Death Penalty

Death Chamber

In 2006, the death penalty has not been routinely applied in any democratic country, but the United States of America. It still exists in Japan and India, yet executions are rare there (one in India in 2004, none since then). Philippines abolished the death penalty for all crimes in June 2006.

Death penalty is forbidden in all countries inside the European Union. Its abolition is even a mandatory criterion for application.

According to Amnesty International, at least 2,148 people were executed in 22 countries in 2005, among whom 1,770 people  in China. True figures are probably much higher thoug, since Chinese statistics on death penalty are classified as a state secret. Iran executed at least 94 people, and Saudi Arabia at least 86. There were 60 executions in the USA, bringing the total to 1004 executed in this country since the use of the death penalty was resumed in 1977.

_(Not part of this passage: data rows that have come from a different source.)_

-- ==== Sys2Proof/Laws/Follows.lean ====
section
/-! SUPPORT. What every operation keeps (`State.Follows`): its laws, and the shapes that the meanings are built of. -/

namespace Sys2Proof.Machine

theorem State.Follows.refl (s : State) : s.Follows s := ⟨rfl, List.suffix_refl _, Nat.le_refl _, id⟩

theorem State.Follows.trans {s t u : State} (h : s.Follows t) (k : t.Follows u) : s.Follows u :=
  ⟨k.queue.trans h.queue, h.sent.trans k.sent, Nat.le_trans h.drawn k.drawn, fun c => k.canonical (h.canonical c)⟩

/-- A change of parts other than the queue, what was sent, the free values and the storage. -/
theorem State.Follows.mk' {z s : State} (h : z.Follows s) {commits : List Commit} {hearth : Hearth} {ebd : Ebd}
    {ref : Map RefSlot} {sel : Sel} {osc : Osc} {syn : Syn} {out : OutSt} {tdc : Tdc} {spi : Spi} {gna : Gna} {gns : Gns}
    {eth : Eth} {lts : Lts} {rse : Rse} {pro : Pro} {glv : Glv} {smp : Smp} {red : Red} {nvc : Nvc} {pmc : Pmc} {flt : Flt}
    {host : HostIf} {power : Power} {clocks freeCtr : Nat} (hf : nvc.flash = s.nvc.flash)
    (hc : s.freeCtr ≤ freeCtr) :
    z.Follows ⟨s.pending, s.regs, s.shadow, commits, freeCtr, s.emitted, hearth, ebd, ref, sel, osc, syn, out, tdc, spi,
      gna, gns, eth, lts, rse, pro, glv, smp, red, nvc, pmc, flt, host, s.dram, s.dramBad, power, clocks⟩ :=
  ⟨h.queue, h.sent, Nat.le_trans h.drawn hc, fun c => by
    obtain ⟨r, w, d, b, f⟩ := h.canonical c
    exact ⟨r, w, d, b, by rw [← hf] at f; exact f⟩⟩

theorem State.Follows.ite {z s t : State} {p : Prop} [Decidable p] (h : z.Follows s) (k : z.Follows t) :
    z.Follows (if p then s else t) := by split <;> assumption

theorem State.Follows.foldl {α : Type} {z s : State} {f : State → α → State} (l : List α) (h : z.Follows s)
    (hf : ∀ st a, z.Follows st → z.Follows (f st a)) : z.Follows (l.foldl f s) := by
  induction l generalizing s with
  | nil => exact h
  | cons a l ih => exact ih (hf s a h)

theorem State.Follows.elim {α : Type} {z s : State} {f : α → State} (o : Option α) (h : z.Follows s)
    (hf : ∀ a, z.Follows (f a)) : z.Follows (o.elim s f) := by
  cases o
  · exact h
  · exact hf _

theorem State.Follows.foldlSnd {α β : Type} {z : State} {f : β × State → α → β × State} (l : List α) {p : β × State}
    (h : z.Follows p.2) (hf : ∀ (acc : β × State) a, z.Follows acc.2 → z.Follows (f acc a).2) :
    z.Follows (l.foldl f p).2 := by
  induction l generalizing p with
  | nil => exact h
  | cons a l ih => exact ih (hf p a h)

theorem State.Follows.foldlFst {α β : Type} {z : State} {f : State × β → α → State × β} (l : List α) {p : State × β}
    (h : z.Follows p.1) (hf : ∀ (acc : State × β) a, z.Follows acc.1 → z.Follows (f acc a).1) :
    z.Follows (l.foldl f p).1 := by
  induction l generalizing p with
  | nil => exact h
  | cons a l ih => exact ih (hf p a h)

/-- A pair whose state follows. -/
theorem State.Follows.snd {α : Type} {z s : State} {a : α} {p : α × State} (e : p = (a, s)) (h : z.Follows p.2) :
    z.Follows s := by rw [e] at h; exact h

theorem State.Follows.fst {α : Type} {z s : State} {a : α} {p : State × α} (e : p = (s, a)) (h : z.Follows p.1) :
    z.Follows s := by rw [e] at h; exact h

/-- The outcome of a command is a next state that follows. -/
def Follow (z : State) (o : Out) : Prop := ∃ t, o = .next t ∧ z.Follows t

theorem Follow.next {z t : State} (h : z.Follows t) : Follow z (.next t) := ⟨t, rfl, h⟩

theorem Follow.ite {z : State} {p : Prop} [Decidable p] {a b : Out} (h : Follow z a) (k : Follow z b) :
    Follow z (if p then a else b) := by split <;> assumption

theorem Follow.cond {z : State} {b : Bool} {x y : Out} (h : Follow z x) (k : Follow z y) : Follow z (bif b then x else y) := by
  cases b <;> assumption

theorem Follow.elim {α : Type} {z : State} {o : Out} {f : α → Out} (x : Option α) (h : Follow z o)
    (hf : ∀ a, Follow z (f a)) : Follow z (x.elim o f) := by
  cases x
  · exact h
  · exact hf _

/-- A field set. -/
theorem State.Follows.set {z s : State} (f : Field) (v : Nat) (h : z.Follows s) : z.Follows (State.set f v s) :=
  ⟨h.queue, h.sent, h.drawn, fun c => by
    obtain ⟨r, w, d, b, g⟩ := h.canonical c
    refine ⟨?_, w, d, b, g⟩
    unfold State.set
    dsimp only
    split
    · exact Map.wf_del r _
    · exact Map.wf_put r _ _⟩

/-- Something sent. -/
theorem State.Follows.emit {z s : State} (e : Emission) (h : z.Follows s) : z.Follows (State.emit e s) :=
  ⟨h.queue, h.sent.trans (List.suffix_cons _ _), h.drawn, fun c => by
    obtain ⟨r, w, d, b, g⟩ := h.canonical c
    exact ⟨r, w, d, b, g⟩⟩

/-- A free value drawn. -/
theorem State.Follows.bump {z s : State} (h : z.Follows s) : z.Follows s.bump :=
  ⟨h.queue, h.sent, Nat.le_succ_of_le h.drawn, fun c => by
    obtain ⟨r, w, d, b, g⟩ := h.canonical c
    exact ⟨r, w, d, b, g⟩⟩

/-- A shadow written. -/
theorem State.Follows.hold {z s : State} (f : Field) (v : Nat) (h : z.Follows s) : z.Follows (State.hold f v s) :=
  ⟨h.queue, h.sent, h.drawn, fun c => by
    obtain ⟨r, w, d, b, g⟩ := h.canonical c
    exact ⟨r, Map.wf_put w _ _, d, b, g⟩⟩

/-- Shadows dropped. -/
theorem State.Follows.filterShadow {z s : State} (h : z.Follows s) (p : Nat × Waiting → Bool) :
    z.Follows { s with shadow := s.shadow.filter p } :=
  ⟨h.queue, h.sent, h.drawn, fun c => by
    obtain ⟨r, w, d, b, g⟩ := h.canonical c
    exact ⟨r, Map.wf_filter w _, d, b, g⟩⟩

/-- DRAM written. -/
theorem State.Follows.dramWrite {z s : State} (a : Nat) (bs : List Byte) (h : z.Follows s) :
    z.Follows (State.dramWrite a bs s) :=
  ⟨h.queue, h.sent, h.drawn, fun c => by
    obtain ⟨r, w, d, b, g⟩ := h.canonical c
    exact ⟨r, w, Mem.wf_write d _ _, b.filter _, g⟩⟩

theorem State.Follows.load {z s : State} (ws : List Waiting) (h : z.Follows s) : z.Follows (State.load ws s) := by
  induction ws generalizing s with
  | nil => exact h
  | cons w ws ih => exact ih (h.set _ _)

theorem State.Follows.applyWaiting {z s : State} (b : Boundary) (sel : Field → Bool) (h : z.Follows s) :
    z.Follows (State.applyWaiting b sel s) := by
  obtain ⟨q, e, n, c⟩ := h.load ((s.waitingFor b).filter (fun w => sel w.field))
  exact ⟨q, e, n, fun k => ⟨(c k).regs, Map.wf_filter (h.canonical k).shadow _, (c k).dram, (c k).bad, (c k).flash⟩⟩

end Sys2Proof.Machine
end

International treaties prohibit to sentence to death or execute people under 18 years old at the time of the crime. Most countries whose laws still provide for the death penalty specifically exclude the execution of child offenders. Since 1990 however, eight countries executed young people: China, Congo (DR), Iran, Nigeria, Pakistan, Saudi Arabia, USA and Yemen. China, Pakistan USA and Yemen have now changed their law and raised the minimum age for the death penalty to 18. Yet the USA and Iran have each executed more child offenders than the other six countries combined.

Scientific studies have consistently failed to find convincing evidence that the death penalty deters crime more effectively than other punishments. Statistics show that abolition does not have harmful effect on the curve of crime; for instance, in Canada where death penalty was abolished in 1976, the homicide rate per 100,000 population fell from 3.09 in 1975, to 2.41 in 1980, and 1.73 in 2003.

The persistence of death penalty is not that surprising in countries such as China, Saudi Arabia or Iran, that are not democracies. It is a stain for the USA. Death penalty is not only barbaric, it is unfair. Whether you receive the death penalty in the USA depends not so much on what you have done, but:

— where you committed your crime: the use of the death penalty not only varies from state to state (12 US states have no death penalty) but from jurisdiction to jurisdiction within a state.
— what colour your skin is: repeated studies have shown a pattern of racial discrimination in the administration of the sentence. For example, among the 205 people executed for inter-racial murders in the USA, 193 were black defendants charged with killing a white person, while only 12 were white defendants charged with killing a black individual.
— and how much money you have: 90% of defendants are too poor to hire their own lawyer, so most rely on overworked court-appointed lawyers.

Proved lack of efficiency as a deterrent, unfairness, knowlegde that innocent people were killed, and 'simply' untenable notion of legal murder of individuals by a state on an ethical point of view: isn't it enough?